Exercise details: Reproduce this listing from its first line through the line with "(with_reducible apply keeps_updMd);", inclusive, leaving out all that follows.

Material for this exercise:
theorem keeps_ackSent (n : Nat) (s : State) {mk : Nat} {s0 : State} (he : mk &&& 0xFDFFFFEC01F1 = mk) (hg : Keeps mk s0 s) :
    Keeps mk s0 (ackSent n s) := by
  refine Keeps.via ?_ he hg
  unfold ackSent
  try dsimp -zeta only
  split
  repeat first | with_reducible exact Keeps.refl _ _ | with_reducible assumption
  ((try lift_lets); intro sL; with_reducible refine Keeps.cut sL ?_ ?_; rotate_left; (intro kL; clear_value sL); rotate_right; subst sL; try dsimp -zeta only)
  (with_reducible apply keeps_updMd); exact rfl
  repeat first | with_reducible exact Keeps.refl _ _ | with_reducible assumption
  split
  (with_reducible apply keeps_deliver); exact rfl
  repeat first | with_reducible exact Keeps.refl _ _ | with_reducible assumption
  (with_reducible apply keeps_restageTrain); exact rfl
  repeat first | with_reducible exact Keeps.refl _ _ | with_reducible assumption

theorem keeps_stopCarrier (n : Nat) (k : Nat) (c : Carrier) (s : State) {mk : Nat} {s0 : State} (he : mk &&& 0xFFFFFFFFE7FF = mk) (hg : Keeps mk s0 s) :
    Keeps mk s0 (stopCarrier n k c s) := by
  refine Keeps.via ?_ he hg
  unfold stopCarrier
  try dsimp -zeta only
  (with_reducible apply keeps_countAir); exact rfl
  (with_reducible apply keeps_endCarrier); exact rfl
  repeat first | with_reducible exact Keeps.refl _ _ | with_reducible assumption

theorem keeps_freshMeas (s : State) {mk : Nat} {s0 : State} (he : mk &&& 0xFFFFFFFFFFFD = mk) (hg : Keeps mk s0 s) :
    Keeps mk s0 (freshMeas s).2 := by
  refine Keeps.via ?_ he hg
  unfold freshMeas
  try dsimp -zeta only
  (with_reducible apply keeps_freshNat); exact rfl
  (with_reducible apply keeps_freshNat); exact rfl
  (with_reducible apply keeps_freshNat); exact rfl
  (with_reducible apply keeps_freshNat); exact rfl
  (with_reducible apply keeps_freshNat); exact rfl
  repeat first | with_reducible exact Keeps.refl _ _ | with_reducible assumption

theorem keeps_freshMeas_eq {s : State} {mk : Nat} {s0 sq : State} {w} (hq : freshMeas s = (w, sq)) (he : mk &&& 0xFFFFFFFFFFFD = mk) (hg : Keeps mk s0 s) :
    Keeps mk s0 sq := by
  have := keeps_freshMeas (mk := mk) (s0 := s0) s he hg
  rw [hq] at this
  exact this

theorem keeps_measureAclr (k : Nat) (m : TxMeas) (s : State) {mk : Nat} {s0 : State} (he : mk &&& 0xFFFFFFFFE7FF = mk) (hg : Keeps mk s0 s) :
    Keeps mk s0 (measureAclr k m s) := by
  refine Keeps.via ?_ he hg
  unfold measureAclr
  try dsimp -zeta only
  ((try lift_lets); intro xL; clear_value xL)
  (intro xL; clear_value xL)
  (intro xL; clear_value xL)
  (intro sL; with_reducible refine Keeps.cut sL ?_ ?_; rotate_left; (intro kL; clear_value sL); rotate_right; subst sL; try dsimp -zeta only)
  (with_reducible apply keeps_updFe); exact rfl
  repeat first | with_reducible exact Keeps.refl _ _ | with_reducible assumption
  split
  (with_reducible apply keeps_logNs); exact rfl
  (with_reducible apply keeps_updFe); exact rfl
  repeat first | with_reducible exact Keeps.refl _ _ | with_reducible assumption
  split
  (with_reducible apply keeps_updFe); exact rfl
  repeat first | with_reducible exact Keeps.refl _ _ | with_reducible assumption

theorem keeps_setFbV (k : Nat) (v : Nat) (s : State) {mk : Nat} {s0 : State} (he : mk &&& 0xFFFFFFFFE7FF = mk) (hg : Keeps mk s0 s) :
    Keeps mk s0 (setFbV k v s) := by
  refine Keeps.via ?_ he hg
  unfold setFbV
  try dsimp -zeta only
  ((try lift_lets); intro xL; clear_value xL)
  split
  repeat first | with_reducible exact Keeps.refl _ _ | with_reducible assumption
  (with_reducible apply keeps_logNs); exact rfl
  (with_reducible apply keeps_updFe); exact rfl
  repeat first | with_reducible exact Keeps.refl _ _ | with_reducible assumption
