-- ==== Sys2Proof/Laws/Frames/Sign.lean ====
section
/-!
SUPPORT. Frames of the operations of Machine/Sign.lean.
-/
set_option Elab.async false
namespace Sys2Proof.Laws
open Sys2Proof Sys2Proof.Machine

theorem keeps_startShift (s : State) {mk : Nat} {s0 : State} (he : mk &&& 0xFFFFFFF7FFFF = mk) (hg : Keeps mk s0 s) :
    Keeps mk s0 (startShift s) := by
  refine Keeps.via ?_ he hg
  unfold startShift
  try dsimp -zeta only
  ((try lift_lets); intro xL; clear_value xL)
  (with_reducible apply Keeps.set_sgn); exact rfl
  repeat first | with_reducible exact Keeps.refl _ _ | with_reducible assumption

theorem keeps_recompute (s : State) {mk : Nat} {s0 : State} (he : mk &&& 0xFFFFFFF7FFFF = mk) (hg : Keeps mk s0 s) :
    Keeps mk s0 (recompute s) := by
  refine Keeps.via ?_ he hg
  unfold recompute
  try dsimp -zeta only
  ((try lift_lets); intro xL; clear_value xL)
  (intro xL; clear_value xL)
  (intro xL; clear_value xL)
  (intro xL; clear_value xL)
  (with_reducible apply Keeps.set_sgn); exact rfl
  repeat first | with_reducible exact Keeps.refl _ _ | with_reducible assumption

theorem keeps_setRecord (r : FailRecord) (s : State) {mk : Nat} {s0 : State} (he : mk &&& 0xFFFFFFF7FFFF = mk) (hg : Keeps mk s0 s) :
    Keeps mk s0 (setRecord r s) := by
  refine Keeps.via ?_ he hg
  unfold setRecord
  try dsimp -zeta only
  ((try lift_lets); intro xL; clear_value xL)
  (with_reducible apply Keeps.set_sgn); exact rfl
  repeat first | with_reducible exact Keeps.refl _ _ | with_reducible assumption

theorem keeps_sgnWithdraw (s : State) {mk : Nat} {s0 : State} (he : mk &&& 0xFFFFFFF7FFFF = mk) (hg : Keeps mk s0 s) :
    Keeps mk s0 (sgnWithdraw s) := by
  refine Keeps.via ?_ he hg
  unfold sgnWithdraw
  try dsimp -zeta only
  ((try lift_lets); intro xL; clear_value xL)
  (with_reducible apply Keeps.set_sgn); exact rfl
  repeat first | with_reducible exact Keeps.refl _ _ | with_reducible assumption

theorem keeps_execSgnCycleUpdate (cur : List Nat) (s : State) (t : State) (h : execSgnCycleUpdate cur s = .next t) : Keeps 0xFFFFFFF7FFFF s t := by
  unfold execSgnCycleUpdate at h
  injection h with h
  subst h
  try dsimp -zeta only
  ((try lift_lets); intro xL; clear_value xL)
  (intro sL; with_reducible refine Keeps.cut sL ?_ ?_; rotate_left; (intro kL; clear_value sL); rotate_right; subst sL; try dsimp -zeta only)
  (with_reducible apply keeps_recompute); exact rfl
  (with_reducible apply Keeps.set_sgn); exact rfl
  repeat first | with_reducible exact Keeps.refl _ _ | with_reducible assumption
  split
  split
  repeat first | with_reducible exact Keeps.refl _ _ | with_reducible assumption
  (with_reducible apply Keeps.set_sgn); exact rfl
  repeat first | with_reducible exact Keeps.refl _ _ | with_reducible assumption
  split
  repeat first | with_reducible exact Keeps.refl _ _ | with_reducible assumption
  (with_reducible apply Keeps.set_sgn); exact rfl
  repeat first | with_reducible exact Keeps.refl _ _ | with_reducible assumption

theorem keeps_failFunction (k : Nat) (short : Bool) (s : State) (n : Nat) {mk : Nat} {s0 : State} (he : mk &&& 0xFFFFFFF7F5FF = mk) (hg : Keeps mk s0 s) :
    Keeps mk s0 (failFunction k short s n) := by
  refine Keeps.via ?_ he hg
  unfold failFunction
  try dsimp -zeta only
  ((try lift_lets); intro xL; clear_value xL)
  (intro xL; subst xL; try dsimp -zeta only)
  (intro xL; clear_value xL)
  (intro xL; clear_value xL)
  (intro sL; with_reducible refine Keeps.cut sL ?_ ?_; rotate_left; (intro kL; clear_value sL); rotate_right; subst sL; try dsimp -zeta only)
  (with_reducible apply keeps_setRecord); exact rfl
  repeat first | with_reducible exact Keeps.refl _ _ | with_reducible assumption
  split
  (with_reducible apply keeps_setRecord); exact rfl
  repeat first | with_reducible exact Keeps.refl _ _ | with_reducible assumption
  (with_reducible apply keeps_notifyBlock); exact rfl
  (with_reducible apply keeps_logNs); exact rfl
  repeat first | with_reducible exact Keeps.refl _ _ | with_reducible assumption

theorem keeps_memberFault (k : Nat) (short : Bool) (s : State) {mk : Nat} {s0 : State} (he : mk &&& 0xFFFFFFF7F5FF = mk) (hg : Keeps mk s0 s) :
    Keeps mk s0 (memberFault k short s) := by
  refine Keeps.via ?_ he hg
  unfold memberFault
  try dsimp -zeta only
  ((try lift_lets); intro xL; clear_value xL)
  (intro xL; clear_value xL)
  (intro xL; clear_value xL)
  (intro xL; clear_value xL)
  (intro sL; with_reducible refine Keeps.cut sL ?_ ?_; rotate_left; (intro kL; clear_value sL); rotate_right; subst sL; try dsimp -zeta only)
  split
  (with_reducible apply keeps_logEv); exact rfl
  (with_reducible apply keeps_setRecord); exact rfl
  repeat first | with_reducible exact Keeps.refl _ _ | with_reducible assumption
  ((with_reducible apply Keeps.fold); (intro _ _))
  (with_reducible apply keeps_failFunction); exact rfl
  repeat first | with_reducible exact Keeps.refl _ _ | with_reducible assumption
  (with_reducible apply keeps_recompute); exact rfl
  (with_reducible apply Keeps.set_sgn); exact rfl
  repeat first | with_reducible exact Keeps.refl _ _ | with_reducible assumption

Response below:
theorem keeps_ackSent (n : Nat) (s : State) {mk : Nat} {s0 : State} (he : mk &&& 0xFDFFFFEC01F1 = mk) (hg : Keeps mk s0 s) :
    Keeps mk s0 (ackSent n s) := by
  refine Keeps.via ?_ he hg
  unfold ackSent
  try dsimp -zeta only
  split
  repeat first | with_reducible exact Keeps.refl _ _ | with_reducible assumption
  ((try lift_lets); intro sL; with_reducible refine Keeps.cut sL ?_ ?_; rotate_left; (intro kL; clear_value sL); rotate_right; subst sL; try dsimp -zeta only)
  (with_reducible apply keeps_updMd); exact rfl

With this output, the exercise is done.